### Work request
Please reproduce the data below exactly, from the first line to the last.

(Source data)
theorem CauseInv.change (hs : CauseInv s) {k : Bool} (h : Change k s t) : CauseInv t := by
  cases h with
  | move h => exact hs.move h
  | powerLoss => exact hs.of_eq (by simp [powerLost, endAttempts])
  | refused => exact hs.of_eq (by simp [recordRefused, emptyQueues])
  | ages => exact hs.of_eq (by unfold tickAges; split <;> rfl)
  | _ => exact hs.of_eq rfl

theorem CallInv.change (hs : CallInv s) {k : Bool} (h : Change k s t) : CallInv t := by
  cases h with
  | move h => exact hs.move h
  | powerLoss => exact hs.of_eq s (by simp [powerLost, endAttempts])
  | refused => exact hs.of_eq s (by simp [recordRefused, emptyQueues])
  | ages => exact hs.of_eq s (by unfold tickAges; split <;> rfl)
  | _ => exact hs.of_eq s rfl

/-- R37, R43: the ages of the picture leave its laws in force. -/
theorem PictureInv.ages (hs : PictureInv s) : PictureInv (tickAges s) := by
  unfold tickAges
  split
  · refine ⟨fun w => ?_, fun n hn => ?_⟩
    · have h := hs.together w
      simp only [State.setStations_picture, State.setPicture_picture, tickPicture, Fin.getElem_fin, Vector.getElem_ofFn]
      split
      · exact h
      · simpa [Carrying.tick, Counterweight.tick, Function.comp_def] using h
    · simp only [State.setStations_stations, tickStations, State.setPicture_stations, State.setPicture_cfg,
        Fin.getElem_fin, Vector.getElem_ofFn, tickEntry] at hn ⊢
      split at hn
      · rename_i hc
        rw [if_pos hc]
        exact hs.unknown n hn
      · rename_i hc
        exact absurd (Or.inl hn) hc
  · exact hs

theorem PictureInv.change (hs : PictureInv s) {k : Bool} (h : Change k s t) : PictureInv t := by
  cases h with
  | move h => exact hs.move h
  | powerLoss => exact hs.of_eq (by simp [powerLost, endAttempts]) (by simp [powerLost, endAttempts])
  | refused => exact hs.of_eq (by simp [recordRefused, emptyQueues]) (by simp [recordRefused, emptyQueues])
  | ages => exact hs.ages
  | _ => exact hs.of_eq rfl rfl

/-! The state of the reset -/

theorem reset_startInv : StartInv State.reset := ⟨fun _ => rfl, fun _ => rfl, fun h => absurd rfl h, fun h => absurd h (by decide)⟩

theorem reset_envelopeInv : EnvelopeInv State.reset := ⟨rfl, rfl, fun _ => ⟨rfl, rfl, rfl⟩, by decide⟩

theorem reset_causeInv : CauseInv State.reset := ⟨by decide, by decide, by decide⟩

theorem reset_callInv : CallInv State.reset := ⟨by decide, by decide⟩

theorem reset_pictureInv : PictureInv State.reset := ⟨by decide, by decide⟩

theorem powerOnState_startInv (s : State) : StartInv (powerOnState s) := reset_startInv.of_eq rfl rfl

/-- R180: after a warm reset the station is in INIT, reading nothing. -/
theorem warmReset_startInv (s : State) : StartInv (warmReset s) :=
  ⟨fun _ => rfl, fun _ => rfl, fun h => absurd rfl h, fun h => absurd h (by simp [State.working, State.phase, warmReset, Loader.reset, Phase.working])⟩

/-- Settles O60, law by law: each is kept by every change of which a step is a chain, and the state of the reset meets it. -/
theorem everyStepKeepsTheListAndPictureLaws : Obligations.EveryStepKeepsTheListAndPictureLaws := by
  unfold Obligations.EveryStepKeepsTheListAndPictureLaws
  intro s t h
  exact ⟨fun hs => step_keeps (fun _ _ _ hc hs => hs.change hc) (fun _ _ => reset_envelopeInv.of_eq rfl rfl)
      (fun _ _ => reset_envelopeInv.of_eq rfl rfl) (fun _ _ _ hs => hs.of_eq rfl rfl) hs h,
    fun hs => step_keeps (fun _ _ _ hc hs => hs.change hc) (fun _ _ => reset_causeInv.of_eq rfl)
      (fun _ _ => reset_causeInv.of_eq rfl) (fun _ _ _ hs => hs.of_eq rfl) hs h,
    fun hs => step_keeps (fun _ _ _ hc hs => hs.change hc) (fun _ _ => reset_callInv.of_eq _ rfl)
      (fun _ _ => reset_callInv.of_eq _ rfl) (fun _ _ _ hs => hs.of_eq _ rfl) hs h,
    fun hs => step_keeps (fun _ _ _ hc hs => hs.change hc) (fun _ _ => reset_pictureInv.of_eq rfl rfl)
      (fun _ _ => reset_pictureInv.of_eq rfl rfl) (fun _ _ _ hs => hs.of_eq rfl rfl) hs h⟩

### Response box
theorem CauseInv.change (hs : CauseInv s) {k : Bool} (h : Change k s t) : CauseInv t := by
  cases h with
  | move h => exact hs.move h
  | powerLoss => exact hs.of_eq (by simp [powerLost, endAttempts])
  | refused => exact hs.of_eq (by simp [recordRefused, emptyQueues])
  | ages => exact hs.of_eq (by unfold tickAges; split <;> rfl)
  | _ => exact hs.of_eq rfl

theorem CallInv.change (hs : CallInv s) {k : Bool} (h : Change k s t) : CallInv t := by
  cases h with
  | move h => exact hs.move h
  | powerLoss => exact hs.of_eq s (by simp [powerLost, endAttempts])
  | refused => exact hs.of_eq s (by simp [recordRefused, emptyQueues])
  | ages => exact hs.of_eq s (by unfold tickAges; split <;> rfl)
  | _ => exact hs.of_eq s rfl

/-- R37, R43: the ages of the picture leave its laws in force. -/
theorem PictureInv.ages (hs : PictureInv s) : PictureInv (tickAges s) := by
  unfold tickAges
  split
  · refine ⟨fun w => ?_, fun n hn => ?_⟩
    · have h := hs.together w
      simp only [State.setStations_picture, State.setPicture_picture, tickPicture, Fin.getElem_fin, Vector.getElem_ofFn]
      split
      · exact h
      · simpa [Carrying.tick, Counterweight.tick, Function.comp_def] using h
    · simp only [State.setStations_stations, tickStations, State.setPicture_stations, State.setPicture_cfg,
        Fin.getElem_fin, Vector.getElem_ofFn, tickEntry] at hn ⊢
      split at hn
      · rename_i hc
        rw [if_pos hc]
        exact hs.unknown n hn
      · rename_i hc
        exact absurd (Or.inl hn) hc
  · exact hs

theorem PictureInv.change (hs : PictureInv s) {k : Bool} (h : Change k s t) : PictureInv t := by
  cases h with
  | move h => exact hs.move h
  | powerLoss => exact hs.of_eq (by simp [powerLost, endAttempts]) (by simp [powerLost, endAttempts])
  | refused => exact hs.of_eq (by simp [recordRefused, emptyQueues]) (by simp [recordRefused, emptyQueues])
  | ages => exact hs.ages
  | _ => exact hs.of_eq rfl rfl

/-! The state of the reset -/

theorem reset_startInv : StartInv State.reset := ⟨fun _ => rfl, fun _ => rfl, fun h => absurd rfl h, fun h => absurd h (by decide)⟩

theorem reset_envelopeInv : EnvelopeInv State.reset := ⟨rfl, rfl, fun _ => ⟨rfl, rfl, rfl⟩, by decide⟩

theorem reset_causeInv : CauseInv State.reset := ⟨by decide, by decide, by decide⟩

theorem reset_callInv : CallInv State.reset := ⟨by decide, by decide⟩

theorem reset_pictureInv : PictureInv State.reset := ⟨by decide, by decide⟩

theorem powerOnState_startInv (s : State) : StartInv (powerOnState s) := reset_startInv.of_eq rfl rfl

/-- R180: after a warm reset the station is in INIT, reading nothing. -/
theorem warmReset_startInv (s : State) : StartInv (warmReset s) :=
  ⟨fun _ => rfl, fun _ => rfl, fun h => absurd rfl h, fun h => absurd h (by simp [State.working, State.phase, warmReset, Loader.reset, Phase.working])⟩

/-- Settles O60, law by law: each is kept by every change of which a step is a chain, and the state of the reset meets it. -/
theorem everyStepKeepsTheListAndPictureLaws : Obligations.EveryStepKeepsTheListAndPictureLaws := by
  unfold Obligations.EveryStepKeepsTheListAndPictureLaws
  intro s t h
  exact ⟨fun hs => step_keeps (fun _ _ _ hc hs => hs.change hc) (fun _ _ => reset_envelopeInv.of_eq rfl rfl)
      (fun _ _ => reset_envelopeInv.of_eq rfl rfl) (fun _ _ _ hs => hs.of_eq rfl rfl) hs h,
    fun hs => step_keeps (fun _ _ _ hc hs => hs.change hc) (fun _ _ => reset_causeInv.of_eq rfl)
      (fun _ _ => reset_causeInv.of_eq rfl) (fun _ _ _ hs => hs.of_eq rfl) hs h,
    fun hs => step_keeps (fun _ _ _ hc hs => hs.change hc) (fun _ _ => reset_callInv.of_eq _ rfl)
      (fun _ _ => reset_callInv.of_eq _ rfl) (fun _ _ _ hs => hs.of_eq _ rfl) hs h,
    fun hs => step_keeps (fun _ _ _ hc hs => hs.change hc) (fun _ _ => reset_pictureInv.of_eq rfl rfl)
      (fun _ _ => reset_pictureInv.of_eq rfl rfl) (fun _ _ _ hs => hs.of_eq rfl rfl) hs h⟩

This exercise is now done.